Quando eu era pequena, a minha avó, uma mulher doce, afável e inteligente, dizia para mim "Encontra uma profissão que gostes e nunca trabalharás na vida". Foi isso que eu fiz e a minha avó tinha inteiramente razão. Apesar de estar completamente absorvida pelo trabalho e deixar de ter uma vida social como as outras pessoas, eu estava feliz e isso vía-se a cada entrada e saída da revista As poderosas. Era isso que eu era, uma mulher de poder.

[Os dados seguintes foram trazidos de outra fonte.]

-- ==== Sys2Proof/Machine/Core.lean ====
section
/-! DEFINITION. The machine as the host sees it. -/

def Sys2Proof.core : Host.Core :=
  { State := Sys2Proof.Machine.State
    Fault := Sys2Proof.Machine.Fault
    Refusal := Sys2Proof.Machine.Refusal
    step := Sys2Proof.Machine.step
    reset := Sys2Proof.Machine.State.reset }
end

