-- ==== Sys2Proof/Certificates/Slice0/Obligations.lean ====
section
/-! DEFINITION. The statements for the provers. A helper stands in Sys2Proof.Claims, in the spec's own terms. -/

namespace Sys2Proof.Claims

open Sys2Proof Sys2Proof.Machine

/-- The state after a command without other effect has completed (60_exceptions.md R405). -/
def ended (s : State) : State :=
  { s with status := { s.status with busy := false, done := true }, pcmd := none }

/-- STATUS with an error signalled (60_exceptions.md R402): the first error since ERR was last 0 is kept. -/
def flaggedStatus (code : ErrCode) (t : Status) : Status :=
  { t with err := true, ecode := if t.err then t.ecode else code }

/-- The state with an error signalled, nothing else changed. -/
def flagged (code : ErrCode) (s : State) : State := { s with status := flaggedStatus code s.status }

/-- The state after a command that fails before its first write (60_exceptions.md R402, R405). -/
def endedWith (code : ErrCode) (s : State) : State := ended (flagged code s)

/-- The register offsets of 10_state.md section 2. -/
def registerOffsets : List Nat :=
  [0x000, 0x004, 0x008, 0x00C, 0x010, 0x014, 0x020, 0x024, 0x028, 0x030, 0x034, 0x038, 0x03C, 0x040, 0x044, 0x050,
   0x054, 0x058, 0x05C, 0x080, 0x084, 0x088, 0x08C, 0x090, 0x094, 0x098, 0x09C, 0x0A0, 0x0A4, 0x0A8, 0x0AC, 0x0B0]

/-- The offsets of the RAM windows (20_memory.md R101). -/
def inRam (caps : Word) (o : Nat) : Prop :=
  (0x100 ≤ o ∧ o < 0x440) ∨ (0x480 ≤ o ∧ o < 0x500) ∨ (0x100000 ≤ o ∧ o < 0x100000 + caps.toNat)

/-- A legal access (20_memory.md R102): 4 bytes, a multiple of 4, mapped by R101. -/
def legalAccess (caps : Word) (size : Nat) (o : BitVec 21) : Prop :=
  size = 4 ∧ o.toNat % 4 = 0
    ∧ (o.toNat ∈ registerOffsets ∨ inRam caps o.toNat ∨ (0x800 ≤ o.toNat ∧ o.toNat < 0xC00))

/-- The read-only registers of 20_memory.md R105. -/
def readOnlyOffsets : List Nat :=
  [0x000, 0x004, 0x014, 0x024, 0x030, 0x034, 0x038, 0x03C, 0x040, 0x044, 0x080, 0x084, 0x088, 0x08C, 0x090, 0x094,
   0x098, 0x09C, 0x0A0, 0x0A8, 0x0AC, 0x0B0]

/-- The register offsets and reset values of 10_state.md section 2, CAPS at its default. -/
def resetTable : List (BitVec 21 × Word) :=
  [(0x000, 0x31504147), (0x004, 0x00010000), (0x008, 0), (0x00C, 0), (0x010, 0), (0x014, 0x00100000), (0x020, 0),
   (0x024, 0xC0000000), (0x028, 0), (0x030, 0), (0x034, 0), (0x038, 0), (0x03C, 0), (0x040, 0), (0x044, 0), (0x050, 0),
   (0x054, 0), (0x058, 0), (0x05C, 0x3F800000), (0x080, 0), (0x084, 0xFFFFFFFF), (0x088, 0), (0x08C, 0), (0x090, 0),
   (0x094, 0), (0x098, 0), (0x09C, 0x100), (0x0A0, 0), (0x0A4, 0), (0x0A8, 0), (0x0AC, 0), (0x0B0, 0)]

/-- P(x, y) of the patch (40_gradient.md R200). -/
def sample (s : State) (x y : Nat) : F32 := s.wordAt (0x100 + 4 * (8 * y + x))

/-- The nested loops of 40_gradient.md R201 over `rows` and `cols`, from +0. -/
def loopSum (rows cols : Nat) (d : Nat → Nat → F32) : F32 :=
  (List.range rows).foldl (fun acc y => (List.range cols).foldl (fun acc x => fadd acc (d x y)) acc) 0#32

/-- The words of PATCH as the real input of the transform (41_spectral.md R234). -/
def patchInput (s : State) (i : Nat) : F32 × F32 := (s.wordAt (0x100 + 4 * i), 0#32)

/-- The words of COEF as the input of the inverse transform (41_spectral.md R235). -/
def coefInput (s : State) (k : Nat) : F32 × F32 := (s.wordAt (0x200 + 8 * k), s.wordAt (0x204 + 8 * k))

/-- `f32` magnitudes by their bits, in units of 2^-149. -/
def unitsOf (mag : Nat) : Nat := scaled (BitVec.ofNat 32 mag)

/-- The bytes STREAM[0..n-1] as one number, the first byte most significant (20_memory.md R108). -/
def streamNumber (s : State) : Nat → Nat
  | 0 => 0
  | n + 1 => streamNumber s n * 256 + (s.byteAt (0x100000 + n)).toNat

/-- The number the encoder stands at (43_range_coder.md R308): the bytes written, the cache byte if there is one, the
deferred 0xFF bytes and `low`, as one number whose last bit is the last bit of `low`. -/
def codeNumber (s : State) : Nat :=
  let written := streamNumber s s.rc.pos.toNat
  let cached := if s.rc.started then written * 256 + s.rc.cache.toNat else written
  (cached * 256 ^ s.rc.ffrun.toNat + (256 ^ s.rc.ffrun.toNat - 1)) * 2 ^ 32 + s.rc.low.toNat

/-- The bytes the encoder holds or has written: STREAM, the cache byte, the deferred bytes. -/
def heldBytes (c : Coder) : Nat := c.pos.toNat + c.started.toNat + c.ffrun.toNat

/-- The `i`-th byte that the decoder takes next (43_range_coder.md R312). -/
def inputByte (s : State) (i : Nat) : Byte :=
  if s.rc.pos.toNat + i < min s.inlen.toNat s.caps.toNat then s.byteAt (0x100000 + s.rc.pos.toNat + i) else 0#8

/-- `code <- (code << 8) | byte`, for the next `n` bytes (43_range_coder.md R314). -/
def codeAfter (s : State) (start : Word) : Nat → Word
  | 0 => start
  | n + 1 => (codeAfter s start n <<< 8) ||| (inputByte s n).setWidth 32

/-- The carry that a push of the top of `low` finds (43_range_coder.md R308). -/
def pushCarry (c : Coder) : Byte := BitVec.ofNat 8 (c.low.toNat / 2 ^ 32)

/-- The bytes that one push releases to STREAM (43_range_coder.md R308): the cache byte if there is one, then the deferred
ones, or none while the next byte is 0xFF. -/
def pushBytes (c : Coder) : List Byte :=
  if c.low.toNat / 2 ^ 24 = 0xFF then []
  else (if c.started then [c.cache + pushCarry c] else []) ++ List.replicate c.ffrun.toNat (0xFF#8 + pushCarry c)

/-- The coder's registers after a push whose bytes all found room (43_range_coder.md R308); RC_POS is left to `emit`. -/
def pushed (c : Coder) : Coder :=
  if c.low.toNat / 2 ^ 24 = 0xFF then
    { c with ffrun := c.ffrun + 1#32, low := BitVec.ofNat 33 (c.low.toNat * 256 % 2 ^ 32) }
  else
    { c with
      ffrun := 0#32
      cache := BitVec.ofNat 8 (c.low.toNat / 2 ^ 24)
      started := true
      low := BitVec.ofNat 33 (c.low.toNat * 256 % 2 ^ 32) }

/-- A turn of the renormalisation of 43_range_coder.md R310. -/
def renormTurn (c : Coder) : Coder := { pushed c with range := c.range <<< 8 }

/-- The coder after `n` turns. -/
def turns (turn : Coder → Coder) : Nat → Coder → Coder
  | 0, c => c
  | n + 1, c => turns turn n (turn c)

/-- The bytes that `n` turns release. -/
def outBytes (turn : Coder → Coder) : Nat → Coder → List Byte
  | 0, _ => []
  | n + 1, c => pushBytes c ++ outBytes turn n (turn c)

/-- `t` has the bytes from the RC_POS of `s` on, as many as there are and STREAM has room for, and every other byte of
`s`. -/
def Emits (s t : State) (bytes : List Byte) : Prop :=
  (∀ i, i < bytes.length → s.rc.pos.toNat + i < s.caps.toNat →
      t.byteAt (0x100000 + s.rc.pos.toNat + i) = bytes.getD i 0#8)
    ∧ ∀ a, a < 0x100000 + s.rc.pos.toNat ∨ 0x100000 + min s.caps.toNat (s.rc.pos.toNat + bytes.length) ≤ a →
        t.byteAt a = s.byteAt a

/-- A coder stopped by a full STREAM (43_range_coder.md R307). -/
def overrun (c : Coder) : Coder := { c with mode := .idle, pos := 0#32, len := 0#32 }

/-- The butterflies of one stage length of 41_spectral.md R232, seen from entry `i` of the result: entry `a` of the pair,
in the lower half of its block, is the sum and entry `b`, half a block on, the difference. -/
def fftStage (dir : Dir) (len : Nat) (v : Nat → F32 × F32) (i : Nat) : F32 × F32 :=
  let half := len / 2
  let j := i % half
  let a := i / len * len + j
  let b := a + half
  let wr := entry twCos (j * (64 / len))
  let wi := if dir = .fwd then entry twSinF (j * (64 / len)) else entry twSinI (j * (64 / len))
  let tr := fsub (fmul wr (v b).1) (fmul wi (v b).2)
  let ti := fadd (fmul wr (v b).2) (fmul wi (v b).1)
  if i % len < half then (fadd (v a).1 tr, fadd (v a).2 ti) else (fsub (v a).1 tr, fsub (v a).2 ti)

/-- FFT64 of 41_spectral.md R232, entry by entry: the permutation, the six stages, the division by 64.0 of the inverse. -/
def transform (dir : Dir) (x : Nat → F32 × F32) (i : Nat) : F32 × F32 :=
  let w := [2, 4, 8, 16, 32, 64].foldl (fun v len => fftStage dir len v) (fun i => x (bitrev6 i))
  if dir = .inv then (fdiv (w i).1 0x42800000#32, fdiv (w i).2 0x42800000#32) else w i

/-- A finite f32 as near to a real number, in units of 2^-149, as every other (00_scope.md R9). -/
def Nearest (v : ℝ) (a : F32) : Prop :=
  isFinite a = true ∧ ∀ c : F32, isFinite c = true → |v - exactVal a| ≤ |v - exactVal c|

/-- MODE as a number (10_state.md R54). -/
def modeField : RcMode → BitVec 2
  | .idle => 0
  | .enc => 1
  | .dec => 2
  | .fin => 3

/-- Execute commands one after the other. -/
def execAll : List Instr → State → State → Prop
  | [], s, t => s = t
  | i :: is, s, t => ∃ u, exec i s = .next u ∧ execAll is u t

/-- RC_DEC after RC_DEC, the symbols in RC_SYM collected (43_range_coder.md R318). -/
def decodesTo : List Byte → State → State → Prop
  | [], s, t => s = t
  | b :: bs, s, t => ∃ u, exec .rcDec s = .next u ∧ u.rc.sym = b ∧ decodesTo bs u t

end Sys2Proof.Claims

open Sys2Proof Sys2Proof.Machine Sys2Proof.Claims

/-! ### Encoding and the step -/

/-- R130 to R132: every well-formed command decodes from its own word, RC_ENC with each of its 256 symbols. -/
def Obligations.EveryCommandDecodesFromItsWord : Prop :=
  ∀ i : Instr, i.wellFormed = true → decode (encode i) = .ok i

/-- R134: the legal words are exactly the words that decode; an illegal word is rejected at issue with ILLEGAL. -/
def Obligations.LegalWordsAreTheCommandWords : Prop :=
  ∀ w : Word,
    ((∃ i, decode w = .ok i) ↔ legalWord w = true)
    ∧ (legalWord w = true ↔
        (w &&& 0xFFFF00FF#32 ∈ [0x00#32, 0x10#32, 0x20#32, 0x21#32, 0x22#32, 0x23#32, 0x24#32, 0x30#32, 0x32#32, 0x38#32,
            0x39#32, 0x40#32, 0x41#32] ∧ w.extractLsb' 8 8 = 0#8)
          ∨ w &&& 0xFFFF00FF#32 = 0x31#32)
    ∧ legalWord w = (rsvdZero w && opcDefined w && argAllowed w)
    ∧ ∀ s : State, s.status.busy = false → legalWord w = false → hostWrite 4 0x008#21 w s = flagged .illegal s

/-- R135, R132: a word that decodes is the word of what it decodes to, and RC_ENC's symbol is bits 15:8. -/
def Obligations.DecodedWordsEncodeBack : Prop :=
  ∀ (w : Word) (i : Instr), decode w = .ok i →
    encode i = w ∧ (∀ sym, i = .rcEnc sym → sym = w.extractLsb' 8 8)
      ∧ ((∀ sym, i ≠ .rcEnc sym) → w.extractLsb' 8 8 = 0#8)

/-- R131: words written out from the opcode map, one a family, decode to their commands; reserved ones do not. -/
def Obligations.WrittenWordsDecode : Prop :=
  decode 0x00000000#32 = .ok .nop ∧ decode 0x00000010#32 = .ok .grad ∧ decode 0x00000023#32 = .ok .pltmInv
    ∧ decode 0x00004731#32 = .ok (.rcEnc 0x47#8) ∧ decode 0x00000039#32 = .ok .rcDec
    ∧ decode 0x00000041#32 = .ok .dequant ∧ decode 0x00000001#32 = .error .reservedOpc
    ∧ decode 0x00000110#32 = .error .argNonzero ∧ decode 0x00010031#32 = .error .rsvdNonzero

/-- R405, R111: a step runs the decoded command when PCMD holds its word and its latency has passed; otherwise it is one
event at the inputs, or nothing where none is queued (log entries 1, 2 say what of this is the model's). -/
def Obligations.StepCompletesTheCommandOrTakesOneEvent : Prop :=
  (∀ (s : State) (w : Word) (i : Instr), decode w = .ok i → s.pcmd = some w → s.delay = 0 → step s = exec i s)
  ∧ (∀ (s : State) (w : Word) (i : Instr), decode w = .ok i →
      (s.withFetchWord 32 w.toNat).pcmd = some w
        ∧ step (s.withFetchWord 32 w.toNat) = exec i (s.withFetchWord 32 w.toNat))
  ∧ (∀ s : State, s.pcmd = none ∨ s.delay ≠ 0 →
      step s = .next
        (match s.host with
        | [] => { s with delay := s.delay - 1 }
        | e :: es => perform e { s with delay := s.delay - 1, host := es }))

/-! ### The slave port -/

/-- R403, R404: a write of CMD is checked for BUSY, then for ILLEGAL, else accepted. Nothing is said of the model's own two
fields, which acceptance draws a latency with (log entry 2). -/
def Obligations.CommandIssueOrder : Prop :=
  ∀ (s : State) (w : Word),
    (s.status.busy = true → hostWrite 4 0x008#21 w s = flagged .busy s)
    ∧ (s.status.busy = false → legalWord w = false → hostWrite 4 0x008#21 w s = flagged .illegal s)
    ∧ (s.status.busy = false → legalWord w = true →
        ∃ t : State, hostWrite 4 0x008#21 w s = t
          ∧ t = { s with
            pcmd := some w
            lastCmd := w
            status := { s.status with busy := true }
            delay := t.delay
            accepted := t.accepted })

/-- R103: an access that is not legal changes nothing but the error it signals, and a read of it returns 0. -/
def Obligations.IllegalAccessOnlySignals : Prop :=
  ∀ (s : State) (size : Nat) (o : BitVec 21) (v : Word), ¬legalAccess s.caps size o →
    hostRead size o s = { flagged .access s with readData := 0#32 } ∧ hostWrite size o v s = flagged .access s

/-- R104: while BUSY, six registers may be read and three written; any other legal access is refused as an illegal one is.
While not BUSY every legal read is admitted, and no admitted read changes anything but the data returned (R110). -/
def Obligations.BusyBlockAdmitsSixRegisters : Prop :=
  ∀ (s : State) (o : BitVec 21) (v : Word), legalAccess s.caps 4 o →
    (s.status.busy = true → o.toNat ∉ [0x000, 0x004, 0x008, 0x00C, 0x010, 0x014] →
      hostRead 4 o s = { flagged .access s with readData := 0#32 })
    ∧ (s.status.busy = true → o.toNat ∉ [0x008, 0x00C, 0x010] → hostWrite 4 o v s = flagged .access s)
    ∧ (s.status.busy = false ∨ o.toNat ∈ [0x000, 0x004, 0x008, 0x00C, 0x010, 0x014] →
      ∃ d : Word, hostRead 4 o s = { s with readData := d })
    ∧ hostWrite 4 0x010#21 v s = { s with doneIe := v.getLsbD 0, errIe := v.getLsbD 1 }
    ∧ (s.status.busy = true → hostWrite 4 0x008#21 v s = flagged .busy s)

/-- R105: a write to a read-only register or to the COUNTS window, in a block that is not busy, changes nothing and
signals nothing. -/
def Obligations.ReadOnlyWritesAreIgnored : Prop :=
  ∀ (s : State) (o : BitVec 21) (v : Word), s.status.busy = false →
    o.toNat ∈ readOnlyOffsets ∨ (0x800 ≤ o.toNat ∧ o.toNat < 0xC00 ∧ o.toNat % 4 = 0) → hostWrite 4 o v s = s

/-- R45, R47, R49, R51, R52, R53, R62: a host write of a writable register stores its fields, changes nothing else, and
reads back with the reserved bits 0. -/
def Obligations.RegisterWritesStoreTheirFields : Prop :=
  ∀ (s : State) (v : Word), s.status.busy = false →
    hostWrite 4 0x020#21 v s = { s with sParam := v } ∧ hostWrite 4 0x028#21 v s = { s with tParam := v }
    ∧ hostWrite 4 0x050#21 v s = { s with kcount := v.extractLsb' 0 7 }
    ∧ hostWrite 4 0x054#21 v s = { s with keepLo := v } ∧ hostWrite 4 0x058#21 v s = { s with keepHi := v }
    ∧ hostWrite 4 0x05C#21 v s = { s with maxval := v } ∧ hostWrite 4 0x0A4#21 v s = { s with inlen := v }
    ∧ (hostRead 4 0x050#21 (hostWrite 4 0x050#21 v s)).readData = v &&& 0x7F#32
    ∧ (hostRead 4 0x010#21 (hostWrite 4 0x010#21 v s)).readData = v &&& 0x3#32
    ∧ ∀ o ∈ [0x020#21, 0x028#21, 0x054#21, 0x058#21, 0x05C#21, 0x0A4#21],
        (hostRead 4 o (hostWrite 4 o v s)).readData = v
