-- ==== Sys2Proof/Proofs/Registers.lean ====
section
/-! The host's view of the state (10_state.md): words written to the RAMs (O11), what the host reads (O14, O16), what its
writes store (O10), and the interrupt output (O15). -/

namespace Sys2Proof.Machine

open Sys2Proof.Claims

/-- Settles O11: the write is a store of one word, read back by the rules of memory. -/
theorem ramWordsReadBack : Obligations.RamWordsReadBack := by
  intro s o v hb _ ho hr
  refine ⟨s.storeWords o.toNat [v], hostWrite_ram hb ho hr v, rfl, fun i hi => byteAt_storeWords_singleton s _ v hi,
    fun a ha => byteAt_storeWords_of_outside ha, ?_⟩
  rw [readData_hostRead_ram (s := s.storeWords o.toNat [v]) hb ho hr]
  exact wordAt_storeWords (i := 0) Nat.zero_lt_one

/-- Settles O14: every register by its read, then COUNTS and the RAMs. -/
theorem hostReadsShowTheState : Obligations.HostReadsShowTheState := by
  intro s
  have always (r : Reg) (h : readWhileBusy (.reg r) = true) : (hostRead 4 r.offset s).readData = readReg r s :=
    readData_hostRead_reg r (.inr h)
  refine ⟨⟨_, always .status rfl, statusWord_fields s.status⟩, always .id rfl, always .version rfl, always .cmd rfl,
    always .caps rfl, ⟨_, always .irqEn rfl, irqEn_fields s⟩, fun hb => ?_⟩
  have read (r : Reg) : (hostRead 4 r.offset s).readData = readReg r s := readData_hostRead_reg r (.inl hb)
  have zeroExtended {w : Nat} (x : BitVec w) (h : w ≤ 32) := BitVec.setWidth_eq_append (x := x) h
  exact ⟨read .sParam, read .tParam, read .grDx, read .grDy, read .grMag, read .grAngle,
    (read .grAidx).trans (zeroExtended s.gr.aidx (by omega)), read .grTheta,
    (read .kcount).trans (zeroExtended s.kcount (by omega)), read .keepLo, read .keepHi, read .maxval,
    ⟨_, read .rcState, rcState_fields s⟩, read .rcRange,
    (read .rcLowLo).trans (BitVec.setWidth_eq_extractLsb' (by omega)), (read .rcLowHi).trans (readReg_rcLowHi s),
    read .rcCode, (read .rcCache).trans (zeroExtended s.rc.cache (by omega)), read .rcFfrun, read .rcTotal, read .rcPos,
    read .rcInlen, (read .rcSym).trans (zeroExtended s.rc.sym (by omega)), read .rcNsym, read .rcLen,
    fun _ hi => readData_hostRead_count hi hb, fun _ _ ho hr => readData_hostRead_ram hb ho hr⟩

theorem pstat_reset : State.reset.pstat = 0xC0000000#32 := by decide

/-- Settles O16: the read computes the fields from the two parameters as they stand. -/
theorem pstatShowsValidityAtOnce : Obligations.PstatShowsValidityAtOnce :=
  ⟨fun s a b hb => ⟨_, readData_hostRead_reg .pstat (.inl hb), pstat_fields { s with sParam := a, tParam := b }⟩,
    pstat_reset⟩

/-! ### Host writes of registers -/

/-- The writable registers whose one field is the whole word (R47, R49, R52, R53, R62). -/
def wholeWordRegs : List Reg := [.sParam, .tParam, .keepLo, .keepHi, .maxval, .rcInlen]

theorem readReg_writeReg_wholeWord {r : Reg} (hr : r ∈ wholeWordRegs) (v : Word) (s : State) :
    readReg r (writeReg r v s) = v ∧ (writeReg r v s).status = s.status := by
  simp only [wholeWordRegs, List.mem_cons, List.not_mem_nil, or_false] at hr
  rcases hr with rfl | rfl | rfl | rfl | rfl | rfl <;> exact ⟨rfl, rfl⟩

/-- R51, R74: KCOUNT keeps seven bits. -/
theorem readReg_writeReg_kcount (v : Word) (s : State) : readReg .kcount (writeReg .kcount v s) = v &&& 0x7F#32 := by
  apply BitVec.eq_of_toNat_eq
  simp only [readReg, writeReg, BitVec.toNat_setWidth, BitVec.toNat_and]
  exact (Nat.mod_eq_of_lt (by omega)).trans (Nat.and_two_pow_sub_one_eq_mod _ 7).symm

/-- R45, R74: IRQ_EN keeps two bits. -/
theorem readReg_writeReg_irqEn (v : Word) (s : State) : readReg .irqEn (writeReg .irqEn v s) = v &&& 0x3#32 := by
  apply BitVec.eq_of_toNat_eq
  rw [toNat_readReg_irqEn, BitVec.toNat_and]
  refine Eq.trans ?_ (Nat.and_two_pow_sub_one_eq_mod _ 2).symm
  simp only [writeReg, BitVec.getLsbD, Nat.toNat_testBit]
  omega

/-- Settles O10: each write has its register's effect, and a read of it follows. -/
theorem registerWritesStoreTheirFields : Obligations.RegisterWritesStoreTheirFields := by
  intro s v hb
  have write (r : Reg) : hostWrite 4 r.offset v s = writeReg r v s := hostWrite_reg r v (.inl hb)
  have hk : v.setWidth 7 = v.extractLsb' 0 7 := BitVec.setWidth_eq_extractLsb' (by omega)
  refine ⟨write .sParam, write .tParam, ?_, write .keepLo, write .keepHi, write .maxval, write .rcInlen, ?_, ?_, ?_⟩
  · rw [← hk]
    exact write .kcount
  · exact (readData_hostRead_hostWrite_reg .kcount v hb rfl).trans (readReg_writeReg_kcount v s)
  · exact (readData_hostRead_hostWrite_reg .irqEn v hb rfl).trans (readReg_writeReg_irqEn v s)
  · refine List.forall_mem_map (f := Reg.offset) (l := wholeWordRegs).2 fun r hr => ?_
    obtain ⟨hread, hstatus⟩ := readReg_writeReg_wholeWord hr v s
    exact (readData_hostRead_hostWrite_reg r v hb hstatus).trans hread

/-! ### The interrupt output -/

/-- Settles O15: the bits read are the fields that the level is made of. -/
theorem interruptIsALevel : Obligations.InterruptIsALevel := by
  refine ⟨fun s => ?_, rfl⟩
  obtain ⟨-, hdone, herr, -⟩ := statusWord_fields s.status
  obtain ⟨hdoneIe, herrIe, -⟩ := irqEn_fields s
  rw [State.irq, hdoneIe, herrIe, readReg, hdone, herr]

end Sys2Proof.Machine
end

Quando saí de casa da minha mãe para ser independente, nunca pensei vir a ter tanto sucesso na minha carreira. Não ao ponto da rúbrica na qual eu escrevo ter o meu próprio nome e muito menos da minha foto andar espalhada pela cidade acompanhada de uma das frases com que eu agraciava os meus leitores correspondentes "Pegue as rédeas da sua vida". Era talvez a pessoa naquela redação com um salário tão alto e ... a mais disponível, por não ter família em casa à minha espera. Pelo menos era nisto que Valentina, a minha redatora chefe, se baseava para me telefonar aos fim-de-semanas para me dizer qualquer coisa sobre o trabalho. Embora haja espaços vazios na minha vida, a minha gata, a quem eu dera o nome da minha cantora preferida, Pitty, era uma anfitriã de mão cheia. Ou deverei dizer de pata cheia?
Não sei como alguém se pôde desfazer dela, mas apesar do acto cruel, agradeço muita vez mentalmente à pessoa que o fez por ter escolhido um dos contentores do prédio onde vivo para o fazer. Assim eu pude encontrá-la e trazê-la para casa, onde vai fazer dois anos que também é o seu lar.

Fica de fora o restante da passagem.